§ What the task asks: As the answer, give a copy of each line below that includes the word "instruction".

☆ ☆ ☆ ☆

-- ==== Sys2Proof/Laws/PerInstr.lean ====
section
/-! SUPPORT. A law for every constructor of Instr: an instruction has an encoding exactly where it is no event of an agent
(R46, R51; log 1). -/

namespace Sys2Proof.Laws.HasWord

/-- The instruction has a word exactly where it is no event. -/
def Statement (i : Instr) : Prop := (encode i).isSome = !i.isEvent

☆ ☆ ☆ ☆

§ Output below:
/-! SUPPORT. A law for every constructor of Instr: an instruction has an encoding exactly where it is no event of an agent
/-- The instruction has a word exactly where it is no event. -/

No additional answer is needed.